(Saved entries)
+---+

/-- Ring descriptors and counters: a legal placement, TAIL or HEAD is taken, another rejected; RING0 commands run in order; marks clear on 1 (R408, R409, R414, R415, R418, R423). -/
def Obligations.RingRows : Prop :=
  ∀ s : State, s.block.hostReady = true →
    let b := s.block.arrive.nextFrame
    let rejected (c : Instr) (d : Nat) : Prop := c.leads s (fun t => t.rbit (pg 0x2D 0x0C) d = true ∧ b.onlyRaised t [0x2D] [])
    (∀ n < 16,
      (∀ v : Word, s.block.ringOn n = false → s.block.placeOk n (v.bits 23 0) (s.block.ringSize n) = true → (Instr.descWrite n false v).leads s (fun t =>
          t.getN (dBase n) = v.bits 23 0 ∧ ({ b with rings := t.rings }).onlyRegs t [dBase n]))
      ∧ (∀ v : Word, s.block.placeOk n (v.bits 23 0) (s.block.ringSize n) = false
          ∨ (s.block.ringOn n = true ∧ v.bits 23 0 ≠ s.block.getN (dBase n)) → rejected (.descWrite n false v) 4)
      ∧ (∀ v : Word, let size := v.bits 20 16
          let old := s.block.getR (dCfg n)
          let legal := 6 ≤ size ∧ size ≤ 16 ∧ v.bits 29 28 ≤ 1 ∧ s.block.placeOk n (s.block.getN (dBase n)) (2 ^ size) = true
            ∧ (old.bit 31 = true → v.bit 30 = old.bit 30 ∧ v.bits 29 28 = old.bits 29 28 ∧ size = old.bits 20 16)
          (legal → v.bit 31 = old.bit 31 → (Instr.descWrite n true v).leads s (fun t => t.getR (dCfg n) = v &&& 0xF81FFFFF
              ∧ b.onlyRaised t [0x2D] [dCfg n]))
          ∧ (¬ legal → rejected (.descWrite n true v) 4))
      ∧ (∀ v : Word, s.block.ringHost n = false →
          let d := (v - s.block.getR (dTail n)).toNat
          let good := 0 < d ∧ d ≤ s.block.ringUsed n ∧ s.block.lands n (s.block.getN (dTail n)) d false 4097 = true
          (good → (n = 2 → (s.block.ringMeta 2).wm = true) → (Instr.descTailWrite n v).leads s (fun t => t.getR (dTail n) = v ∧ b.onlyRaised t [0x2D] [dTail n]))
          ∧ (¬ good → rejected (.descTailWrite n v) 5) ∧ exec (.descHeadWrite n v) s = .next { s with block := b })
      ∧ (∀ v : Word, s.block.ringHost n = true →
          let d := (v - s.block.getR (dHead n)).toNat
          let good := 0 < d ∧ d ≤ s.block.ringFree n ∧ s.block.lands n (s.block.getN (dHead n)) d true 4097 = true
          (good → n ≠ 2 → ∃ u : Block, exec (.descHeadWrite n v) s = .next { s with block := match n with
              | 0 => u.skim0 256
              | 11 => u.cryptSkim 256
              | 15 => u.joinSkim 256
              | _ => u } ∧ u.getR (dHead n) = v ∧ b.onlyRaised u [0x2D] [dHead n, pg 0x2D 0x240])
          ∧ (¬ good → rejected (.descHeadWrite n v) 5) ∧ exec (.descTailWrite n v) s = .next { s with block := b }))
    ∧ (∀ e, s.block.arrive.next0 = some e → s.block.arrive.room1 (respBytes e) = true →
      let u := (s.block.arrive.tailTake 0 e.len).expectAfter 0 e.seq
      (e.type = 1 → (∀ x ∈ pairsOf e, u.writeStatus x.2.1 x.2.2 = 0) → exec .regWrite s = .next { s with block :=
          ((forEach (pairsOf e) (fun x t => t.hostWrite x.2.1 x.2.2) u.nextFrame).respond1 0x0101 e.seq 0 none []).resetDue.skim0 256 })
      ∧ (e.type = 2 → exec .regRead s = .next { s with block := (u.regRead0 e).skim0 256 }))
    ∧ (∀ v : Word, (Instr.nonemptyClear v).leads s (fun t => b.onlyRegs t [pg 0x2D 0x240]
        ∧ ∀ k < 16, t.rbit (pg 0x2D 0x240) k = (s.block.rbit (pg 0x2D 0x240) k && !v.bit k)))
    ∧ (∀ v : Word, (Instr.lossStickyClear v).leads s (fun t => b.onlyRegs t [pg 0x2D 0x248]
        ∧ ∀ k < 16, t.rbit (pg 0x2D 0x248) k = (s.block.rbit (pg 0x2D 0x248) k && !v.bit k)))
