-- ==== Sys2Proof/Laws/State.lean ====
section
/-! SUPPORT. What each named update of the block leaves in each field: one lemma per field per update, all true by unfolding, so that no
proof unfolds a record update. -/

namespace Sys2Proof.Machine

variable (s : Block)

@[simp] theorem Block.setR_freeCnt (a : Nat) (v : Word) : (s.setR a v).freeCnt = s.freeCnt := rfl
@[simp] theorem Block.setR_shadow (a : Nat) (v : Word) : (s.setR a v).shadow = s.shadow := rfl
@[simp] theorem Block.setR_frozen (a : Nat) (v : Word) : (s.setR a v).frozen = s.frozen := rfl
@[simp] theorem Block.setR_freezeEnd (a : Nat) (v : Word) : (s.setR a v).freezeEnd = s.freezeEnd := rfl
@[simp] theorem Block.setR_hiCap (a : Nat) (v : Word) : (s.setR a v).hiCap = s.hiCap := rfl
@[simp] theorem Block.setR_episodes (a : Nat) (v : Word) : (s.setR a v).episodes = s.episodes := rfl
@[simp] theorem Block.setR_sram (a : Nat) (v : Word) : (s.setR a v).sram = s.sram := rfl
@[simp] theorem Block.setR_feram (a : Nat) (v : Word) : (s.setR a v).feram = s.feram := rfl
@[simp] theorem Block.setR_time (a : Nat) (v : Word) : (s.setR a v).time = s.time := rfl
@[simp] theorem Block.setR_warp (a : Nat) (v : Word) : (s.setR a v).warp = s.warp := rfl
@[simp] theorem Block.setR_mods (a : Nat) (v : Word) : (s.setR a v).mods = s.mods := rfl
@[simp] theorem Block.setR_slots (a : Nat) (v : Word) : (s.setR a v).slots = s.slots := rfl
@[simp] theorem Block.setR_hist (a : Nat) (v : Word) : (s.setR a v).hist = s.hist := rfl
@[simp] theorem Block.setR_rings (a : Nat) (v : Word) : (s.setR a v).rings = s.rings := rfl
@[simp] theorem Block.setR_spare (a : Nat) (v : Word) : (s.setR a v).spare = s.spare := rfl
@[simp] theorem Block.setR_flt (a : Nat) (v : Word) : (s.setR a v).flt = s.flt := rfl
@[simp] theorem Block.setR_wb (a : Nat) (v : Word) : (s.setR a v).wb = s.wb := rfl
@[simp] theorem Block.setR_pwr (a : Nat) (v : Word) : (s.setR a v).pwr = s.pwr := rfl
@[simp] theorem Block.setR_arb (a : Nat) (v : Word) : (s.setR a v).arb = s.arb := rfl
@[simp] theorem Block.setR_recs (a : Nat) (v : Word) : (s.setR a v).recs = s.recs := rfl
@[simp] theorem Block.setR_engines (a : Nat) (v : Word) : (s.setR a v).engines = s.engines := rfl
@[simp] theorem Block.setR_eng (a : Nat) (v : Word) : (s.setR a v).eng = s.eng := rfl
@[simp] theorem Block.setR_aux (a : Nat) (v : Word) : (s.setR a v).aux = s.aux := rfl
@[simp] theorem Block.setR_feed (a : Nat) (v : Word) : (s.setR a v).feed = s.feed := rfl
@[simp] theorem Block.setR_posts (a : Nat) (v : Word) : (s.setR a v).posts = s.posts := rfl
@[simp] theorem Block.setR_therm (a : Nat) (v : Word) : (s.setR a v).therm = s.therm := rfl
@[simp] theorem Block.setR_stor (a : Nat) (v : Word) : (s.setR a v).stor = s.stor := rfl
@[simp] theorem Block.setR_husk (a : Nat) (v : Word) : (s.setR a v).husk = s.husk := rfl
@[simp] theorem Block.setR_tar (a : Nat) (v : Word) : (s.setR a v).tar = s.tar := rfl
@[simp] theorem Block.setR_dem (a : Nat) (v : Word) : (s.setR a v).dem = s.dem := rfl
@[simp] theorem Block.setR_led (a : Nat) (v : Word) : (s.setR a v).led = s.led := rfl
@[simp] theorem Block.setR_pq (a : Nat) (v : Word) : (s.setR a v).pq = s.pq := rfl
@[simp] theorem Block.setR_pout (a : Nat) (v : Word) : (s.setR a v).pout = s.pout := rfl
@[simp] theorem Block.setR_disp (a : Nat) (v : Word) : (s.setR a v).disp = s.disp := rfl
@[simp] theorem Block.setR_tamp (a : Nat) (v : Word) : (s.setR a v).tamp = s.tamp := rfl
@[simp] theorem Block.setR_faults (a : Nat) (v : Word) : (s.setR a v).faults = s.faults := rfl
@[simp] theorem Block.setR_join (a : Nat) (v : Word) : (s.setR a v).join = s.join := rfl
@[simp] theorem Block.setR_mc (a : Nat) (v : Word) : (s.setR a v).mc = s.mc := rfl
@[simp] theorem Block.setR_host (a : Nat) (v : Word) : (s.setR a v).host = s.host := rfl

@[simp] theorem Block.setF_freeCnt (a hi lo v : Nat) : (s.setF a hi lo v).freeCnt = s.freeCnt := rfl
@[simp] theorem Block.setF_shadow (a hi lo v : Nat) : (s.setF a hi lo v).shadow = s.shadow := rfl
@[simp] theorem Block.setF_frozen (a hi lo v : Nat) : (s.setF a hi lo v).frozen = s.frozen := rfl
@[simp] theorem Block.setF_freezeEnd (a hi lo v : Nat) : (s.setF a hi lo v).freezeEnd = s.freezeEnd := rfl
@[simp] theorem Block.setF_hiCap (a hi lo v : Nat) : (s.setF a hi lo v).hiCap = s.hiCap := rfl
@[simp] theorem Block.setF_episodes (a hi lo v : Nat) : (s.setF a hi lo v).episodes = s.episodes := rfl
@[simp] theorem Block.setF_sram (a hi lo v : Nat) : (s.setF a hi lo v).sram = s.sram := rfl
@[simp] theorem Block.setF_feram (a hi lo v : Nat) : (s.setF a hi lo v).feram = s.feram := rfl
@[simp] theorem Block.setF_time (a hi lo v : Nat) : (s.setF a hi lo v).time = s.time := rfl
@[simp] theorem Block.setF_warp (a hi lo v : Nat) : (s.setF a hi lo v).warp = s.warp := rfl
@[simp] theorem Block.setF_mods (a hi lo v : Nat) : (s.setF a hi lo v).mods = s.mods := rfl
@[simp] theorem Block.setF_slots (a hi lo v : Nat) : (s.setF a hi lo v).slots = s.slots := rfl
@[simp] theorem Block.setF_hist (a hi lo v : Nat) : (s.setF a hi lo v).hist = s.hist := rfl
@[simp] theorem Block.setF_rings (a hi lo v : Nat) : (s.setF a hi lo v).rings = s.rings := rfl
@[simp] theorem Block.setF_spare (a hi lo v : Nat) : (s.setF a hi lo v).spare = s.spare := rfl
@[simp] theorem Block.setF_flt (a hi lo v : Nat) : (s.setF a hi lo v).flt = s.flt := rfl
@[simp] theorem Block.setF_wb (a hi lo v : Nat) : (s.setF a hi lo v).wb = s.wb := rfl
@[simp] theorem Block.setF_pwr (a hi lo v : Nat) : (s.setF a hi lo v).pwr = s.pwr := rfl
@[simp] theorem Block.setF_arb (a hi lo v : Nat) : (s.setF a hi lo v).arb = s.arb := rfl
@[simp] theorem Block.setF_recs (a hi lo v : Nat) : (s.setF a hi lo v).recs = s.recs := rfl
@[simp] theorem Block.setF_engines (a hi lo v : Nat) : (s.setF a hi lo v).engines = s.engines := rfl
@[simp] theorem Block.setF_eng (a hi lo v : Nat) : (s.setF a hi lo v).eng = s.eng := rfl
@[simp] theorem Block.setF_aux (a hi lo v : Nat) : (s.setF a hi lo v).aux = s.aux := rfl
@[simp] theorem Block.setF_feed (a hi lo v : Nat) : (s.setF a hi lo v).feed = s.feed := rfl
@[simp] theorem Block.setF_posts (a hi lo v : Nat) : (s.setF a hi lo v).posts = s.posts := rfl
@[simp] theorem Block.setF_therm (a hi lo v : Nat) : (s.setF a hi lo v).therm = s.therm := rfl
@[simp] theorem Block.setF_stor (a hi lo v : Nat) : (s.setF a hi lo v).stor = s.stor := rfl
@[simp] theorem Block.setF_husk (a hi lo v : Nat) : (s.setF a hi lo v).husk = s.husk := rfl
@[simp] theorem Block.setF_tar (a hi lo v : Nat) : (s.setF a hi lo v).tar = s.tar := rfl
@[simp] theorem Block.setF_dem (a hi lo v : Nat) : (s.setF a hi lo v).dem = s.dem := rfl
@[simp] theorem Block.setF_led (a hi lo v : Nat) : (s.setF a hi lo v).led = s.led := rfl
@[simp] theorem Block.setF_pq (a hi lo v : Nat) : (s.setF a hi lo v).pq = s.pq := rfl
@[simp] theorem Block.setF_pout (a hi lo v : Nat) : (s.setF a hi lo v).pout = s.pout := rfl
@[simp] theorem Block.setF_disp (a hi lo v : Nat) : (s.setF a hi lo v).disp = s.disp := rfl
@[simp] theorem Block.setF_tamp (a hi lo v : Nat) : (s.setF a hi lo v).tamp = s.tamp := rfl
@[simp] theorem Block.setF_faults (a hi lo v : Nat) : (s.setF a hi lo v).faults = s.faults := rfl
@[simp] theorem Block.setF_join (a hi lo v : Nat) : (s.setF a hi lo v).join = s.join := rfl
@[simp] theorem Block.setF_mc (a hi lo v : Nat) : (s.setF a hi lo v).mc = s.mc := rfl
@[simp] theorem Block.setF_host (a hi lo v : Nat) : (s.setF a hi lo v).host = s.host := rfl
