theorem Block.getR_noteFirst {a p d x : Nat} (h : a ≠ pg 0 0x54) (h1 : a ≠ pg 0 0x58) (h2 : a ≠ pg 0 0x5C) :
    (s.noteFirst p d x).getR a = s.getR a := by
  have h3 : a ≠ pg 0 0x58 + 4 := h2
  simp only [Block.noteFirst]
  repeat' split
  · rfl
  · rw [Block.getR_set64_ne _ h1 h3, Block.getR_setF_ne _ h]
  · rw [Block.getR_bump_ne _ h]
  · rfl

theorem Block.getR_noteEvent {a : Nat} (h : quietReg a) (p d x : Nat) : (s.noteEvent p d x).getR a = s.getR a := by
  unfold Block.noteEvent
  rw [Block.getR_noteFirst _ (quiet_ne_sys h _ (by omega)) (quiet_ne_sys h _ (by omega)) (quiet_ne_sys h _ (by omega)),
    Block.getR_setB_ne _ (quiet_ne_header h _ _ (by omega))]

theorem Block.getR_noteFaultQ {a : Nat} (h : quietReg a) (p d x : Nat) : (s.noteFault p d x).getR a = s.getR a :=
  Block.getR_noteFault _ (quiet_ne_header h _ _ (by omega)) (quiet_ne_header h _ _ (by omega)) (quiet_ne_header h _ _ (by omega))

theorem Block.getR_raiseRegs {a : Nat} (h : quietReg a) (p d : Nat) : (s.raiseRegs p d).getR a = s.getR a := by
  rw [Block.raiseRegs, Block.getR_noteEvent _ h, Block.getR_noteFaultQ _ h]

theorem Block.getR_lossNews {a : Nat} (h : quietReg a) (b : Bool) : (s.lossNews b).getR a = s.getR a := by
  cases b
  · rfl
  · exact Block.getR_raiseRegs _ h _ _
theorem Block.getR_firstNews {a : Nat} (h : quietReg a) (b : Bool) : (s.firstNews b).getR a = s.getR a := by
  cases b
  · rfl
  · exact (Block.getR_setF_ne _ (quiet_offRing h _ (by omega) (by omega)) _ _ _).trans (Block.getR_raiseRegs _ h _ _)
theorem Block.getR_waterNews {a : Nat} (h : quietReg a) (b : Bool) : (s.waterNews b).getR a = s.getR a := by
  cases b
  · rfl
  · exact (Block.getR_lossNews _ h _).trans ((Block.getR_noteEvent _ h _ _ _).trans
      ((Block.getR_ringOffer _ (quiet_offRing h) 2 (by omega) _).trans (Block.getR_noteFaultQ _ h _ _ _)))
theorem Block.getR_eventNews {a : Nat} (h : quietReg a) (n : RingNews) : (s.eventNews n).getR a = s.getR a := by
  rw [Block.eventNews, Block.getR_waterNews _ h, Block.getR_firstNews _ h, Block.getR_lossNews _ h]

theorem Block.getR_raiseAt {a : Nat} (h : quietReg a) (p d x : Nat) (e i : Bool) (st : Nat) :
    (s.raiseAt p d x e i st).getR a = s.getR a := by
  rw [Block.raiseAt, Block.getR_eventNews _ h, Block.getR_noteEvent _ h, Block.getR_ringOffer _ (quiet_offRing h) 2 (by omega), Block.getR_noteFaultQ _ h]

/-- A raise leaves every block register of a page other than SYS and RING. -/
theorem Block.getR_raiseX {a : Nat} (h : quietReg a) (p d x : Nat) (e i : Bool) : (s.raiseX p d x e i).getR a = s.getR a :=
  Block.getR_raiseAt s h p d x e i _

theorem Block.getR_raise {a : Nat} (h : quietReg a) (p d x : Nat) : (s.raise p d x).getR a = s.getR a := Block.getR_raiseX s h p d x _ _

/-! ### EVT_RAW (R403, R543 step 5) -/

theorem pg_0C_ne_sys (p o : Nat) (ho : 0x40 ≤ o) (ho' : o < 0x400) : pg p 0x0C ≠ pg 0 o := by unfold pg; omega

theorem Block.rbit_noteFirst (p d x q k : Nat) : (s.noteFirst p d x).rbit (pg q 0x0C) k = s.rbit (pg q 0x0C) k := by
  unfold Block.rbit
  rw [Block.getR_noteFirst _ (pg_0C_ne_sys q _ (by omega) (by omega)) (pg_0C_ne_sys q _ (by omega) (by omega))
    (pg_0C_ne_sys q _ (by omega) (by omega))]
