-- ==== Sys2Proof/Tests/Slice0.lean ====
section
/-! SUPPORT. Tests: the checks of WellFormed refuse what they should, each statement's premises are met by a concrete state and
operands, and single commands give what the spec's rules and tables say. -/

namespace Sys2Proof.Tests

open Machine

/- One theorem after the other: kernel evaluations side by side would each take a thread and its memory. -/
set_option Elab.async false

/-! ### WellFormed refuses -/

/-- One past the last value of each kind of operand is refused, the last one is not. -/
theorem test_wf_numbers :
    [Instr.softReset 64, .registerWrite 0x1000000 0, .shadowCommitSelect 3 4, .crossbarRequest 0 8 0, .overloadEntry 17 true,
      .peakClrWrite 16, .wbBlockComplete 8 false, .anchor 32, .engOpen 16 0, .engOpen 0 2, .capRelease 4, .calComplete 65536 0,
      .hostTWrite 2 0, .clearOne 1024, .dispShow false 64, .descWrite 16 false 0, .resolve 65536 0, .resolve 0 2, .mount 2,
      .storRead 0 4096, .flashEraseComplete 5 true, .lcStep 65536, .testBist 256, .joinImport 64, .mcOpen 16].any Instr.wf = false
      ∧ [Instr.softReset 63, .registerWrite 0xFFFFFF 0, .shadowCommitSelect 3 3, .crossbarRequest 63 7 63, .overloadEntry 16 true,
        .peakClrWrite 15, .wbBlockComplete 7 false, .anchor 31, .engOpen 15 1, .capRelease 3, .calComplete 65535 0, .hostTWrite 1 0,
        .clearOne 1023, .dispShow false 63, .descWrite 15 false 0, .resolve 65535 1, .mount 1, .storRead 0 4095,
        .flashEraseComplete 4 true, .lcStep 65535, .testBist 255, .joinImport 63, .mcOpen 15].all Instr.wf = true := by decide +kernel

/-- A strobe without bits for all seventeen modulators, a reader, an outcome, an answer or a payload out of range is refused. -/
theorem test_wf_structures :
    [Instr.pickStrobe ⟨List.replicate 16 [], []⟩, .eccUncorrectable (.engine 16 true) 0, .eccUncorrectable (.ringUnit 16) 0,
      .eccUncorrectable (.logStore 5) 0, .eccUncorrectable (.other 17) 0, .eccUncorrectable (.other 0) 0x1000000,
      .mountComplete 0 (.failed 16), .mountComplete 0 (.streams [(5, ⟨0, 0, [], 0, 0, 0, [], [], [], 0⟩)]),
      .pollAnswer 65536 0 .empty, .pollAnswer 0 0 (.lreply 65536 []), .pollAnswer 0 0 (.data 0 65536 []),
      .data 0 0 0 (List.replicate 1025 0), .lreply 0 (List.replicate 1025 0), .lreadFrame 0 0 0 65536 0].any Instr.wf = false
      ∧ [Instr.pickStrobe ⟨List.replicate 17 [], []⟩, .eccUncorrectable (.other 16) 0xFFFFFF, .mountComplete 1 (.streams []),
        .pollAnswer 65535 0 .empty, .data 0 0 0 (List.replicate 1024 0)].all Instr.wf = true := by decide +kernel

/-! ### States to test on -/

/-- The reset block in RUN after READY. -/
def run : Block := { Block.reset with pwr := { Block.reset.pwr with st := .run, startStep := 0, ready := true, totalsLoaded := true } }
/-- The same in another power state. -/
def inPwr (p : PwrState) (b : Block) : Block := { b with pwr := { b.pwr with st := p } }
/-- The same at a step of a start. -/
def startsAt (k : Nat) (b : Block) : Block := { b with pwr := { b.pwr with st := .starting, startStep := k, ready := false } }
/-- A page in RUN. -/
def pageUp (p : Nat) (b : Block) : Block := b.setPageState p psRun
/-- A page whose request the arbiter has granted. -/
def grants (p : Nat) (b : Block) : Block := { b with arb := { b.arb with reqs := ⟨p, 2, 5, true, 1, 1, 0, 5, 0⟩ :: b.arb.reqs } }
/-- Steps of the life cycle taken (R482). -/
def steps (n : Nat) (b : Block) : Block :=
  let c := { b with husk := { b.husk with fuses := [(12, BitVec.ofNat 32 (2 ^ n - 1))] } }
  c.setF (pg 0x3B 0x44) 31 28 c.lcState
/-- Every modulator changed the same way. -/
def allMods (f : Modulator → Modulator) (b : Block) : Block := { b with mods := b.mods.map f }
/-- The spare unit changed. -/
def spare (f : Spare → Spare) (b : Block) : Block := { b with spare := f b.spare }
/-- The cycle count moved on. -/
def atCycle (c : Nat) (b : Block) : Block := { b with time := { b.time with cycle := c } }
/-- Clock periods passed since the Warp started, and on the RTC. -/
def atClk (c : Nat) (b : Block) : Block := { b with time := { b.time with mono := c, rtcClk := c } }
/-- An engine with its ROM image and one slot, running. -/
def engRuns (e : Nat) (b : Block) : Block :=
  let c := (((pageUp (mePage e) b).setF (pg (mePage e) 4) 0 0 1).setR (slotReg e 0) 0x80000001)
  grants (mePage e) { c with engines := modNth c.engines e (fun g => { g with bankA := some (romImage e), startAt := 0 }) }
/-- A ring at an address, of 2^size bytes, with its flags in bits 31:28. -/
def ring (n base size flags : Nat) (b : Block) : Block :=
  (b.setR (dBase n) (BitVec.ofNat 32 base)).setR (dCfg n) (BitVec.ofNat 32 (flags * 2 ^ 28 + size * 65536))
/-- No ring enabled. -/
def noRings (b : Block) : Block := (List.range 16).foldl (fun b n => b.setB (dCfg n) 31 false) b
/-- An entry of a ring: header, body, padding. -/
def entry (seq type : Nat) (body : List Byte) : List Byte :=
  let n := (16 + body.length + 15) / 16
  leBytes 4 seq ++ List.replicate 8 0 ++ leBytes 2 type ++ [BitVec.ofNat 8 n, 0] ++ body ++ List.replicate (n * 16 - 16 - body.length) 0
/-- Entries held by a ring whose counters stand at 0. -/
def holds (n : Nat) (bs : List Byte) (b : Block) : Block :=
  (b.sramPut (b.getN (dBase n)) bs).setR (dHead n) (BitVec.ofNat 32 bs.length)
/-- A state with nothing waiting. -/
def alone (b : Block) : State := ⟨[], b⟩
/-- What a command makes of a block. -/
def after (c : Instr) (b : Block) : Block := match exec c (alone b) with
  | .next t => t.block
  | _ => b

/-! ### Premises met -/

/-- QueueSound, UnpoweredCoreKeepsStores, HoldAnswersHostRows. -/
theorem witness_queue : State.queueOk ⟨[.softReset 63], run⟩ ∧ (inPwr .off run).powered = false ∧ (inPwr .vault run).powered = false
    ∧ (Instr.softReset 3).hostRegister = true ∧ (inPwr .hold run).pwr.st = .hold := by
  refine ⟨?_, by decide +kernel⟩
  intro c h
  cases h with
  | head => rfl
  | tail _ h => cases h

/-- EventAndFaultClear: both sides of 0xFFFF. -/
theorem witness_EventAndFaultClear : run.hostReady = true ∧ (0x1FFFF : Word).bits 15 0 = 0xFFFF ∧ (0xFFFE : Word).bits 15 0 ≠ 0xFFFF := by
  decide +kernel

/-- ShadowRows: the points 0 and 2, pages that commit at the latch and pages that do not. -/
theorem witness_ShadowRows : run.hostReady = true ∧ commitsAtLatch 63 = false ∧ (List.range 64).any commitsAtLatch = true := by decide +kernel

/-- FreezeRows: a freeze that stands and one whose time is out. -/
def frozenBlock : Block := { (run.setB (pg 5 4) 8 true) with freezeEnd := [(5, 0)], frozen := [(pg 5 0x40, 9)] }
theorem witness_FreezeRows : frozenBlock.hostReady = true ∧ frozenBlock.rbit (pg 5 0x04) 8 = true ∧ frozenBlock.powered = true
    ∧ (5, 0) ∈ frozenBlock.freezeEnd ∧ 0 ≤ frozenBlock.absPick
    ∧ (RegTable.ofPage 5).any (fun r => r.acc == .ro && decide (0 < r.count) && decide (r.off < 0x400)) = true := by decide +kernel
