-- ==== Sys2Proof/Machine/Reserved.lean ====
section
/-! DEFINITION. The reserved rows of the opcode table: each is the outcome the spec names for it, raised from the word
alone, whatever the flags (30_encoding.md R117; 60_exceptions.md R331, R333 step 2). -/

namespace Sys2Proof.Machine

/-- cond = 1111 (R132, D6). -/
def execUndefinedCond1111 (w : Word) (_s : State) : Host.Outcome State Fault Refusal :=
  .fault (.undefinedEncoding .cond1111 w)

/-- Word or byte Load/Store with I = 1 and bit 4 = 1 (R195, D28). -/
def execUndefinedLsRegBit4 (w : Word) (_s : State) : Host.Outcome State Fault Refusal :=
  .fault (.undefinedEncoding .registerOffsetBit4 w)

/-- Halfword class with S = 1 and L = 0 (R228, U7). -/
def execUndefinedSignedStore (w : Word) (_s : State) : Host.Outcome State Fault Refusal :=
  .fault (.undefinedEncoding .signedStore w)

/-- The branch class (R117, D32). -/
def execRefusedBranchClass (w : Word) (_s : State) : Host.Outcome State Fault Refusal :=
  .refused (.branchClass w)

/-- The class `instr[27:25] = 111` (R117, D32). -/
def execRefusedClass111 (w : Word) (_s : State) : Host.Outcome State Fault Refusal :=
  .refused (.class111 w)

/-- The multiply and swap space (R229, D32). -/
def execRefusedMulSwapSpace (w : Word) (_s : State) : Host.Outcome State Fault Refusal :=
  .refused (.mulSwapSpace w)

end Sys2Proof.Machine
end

+---+

-- Task statement --
Set every line down again exactly. Begin with the first line of the entries and finish with the line containing "(s.block.ringSize n) = false".

-- Answer to this exercise --
/-- Ring descriptors and counters: a legal placement, TAIL or HEAD is taken, another rejected; RING0 commands run in order; marks clear on 1 (R408, R409, R414, R415, R418, R423). -/
def Obligations.RingRows : Prop :=
  ∀ s : State, s.block.hostReady = true →
    let b := s.block.arrive.nextFrame
    let rejected (c : Instr) (d : Nat) : Prop := c.leads s (fun t => t.rbit (pg 0x2D 0x0C) d = true ∧ b.onlyRaised t [0x2D] [])
    (∀ n < 16,
      (∀ v : Word, s.block.ringOn n = false → s.block.placeOk n (v.bits 23 0) (s.block.ringSize n) = true → (Instr.descWrite n false v).leads s (fun t =>
          t.getN (dBase n) = v.bits 23 0 ∧ ({ b with rings := t.rings }).onlyRegs t [dBase n]))
      ∧ (∀ v : Word, s.block.placeOk n (v.bits 23 0) (s.block.ringSize n) = false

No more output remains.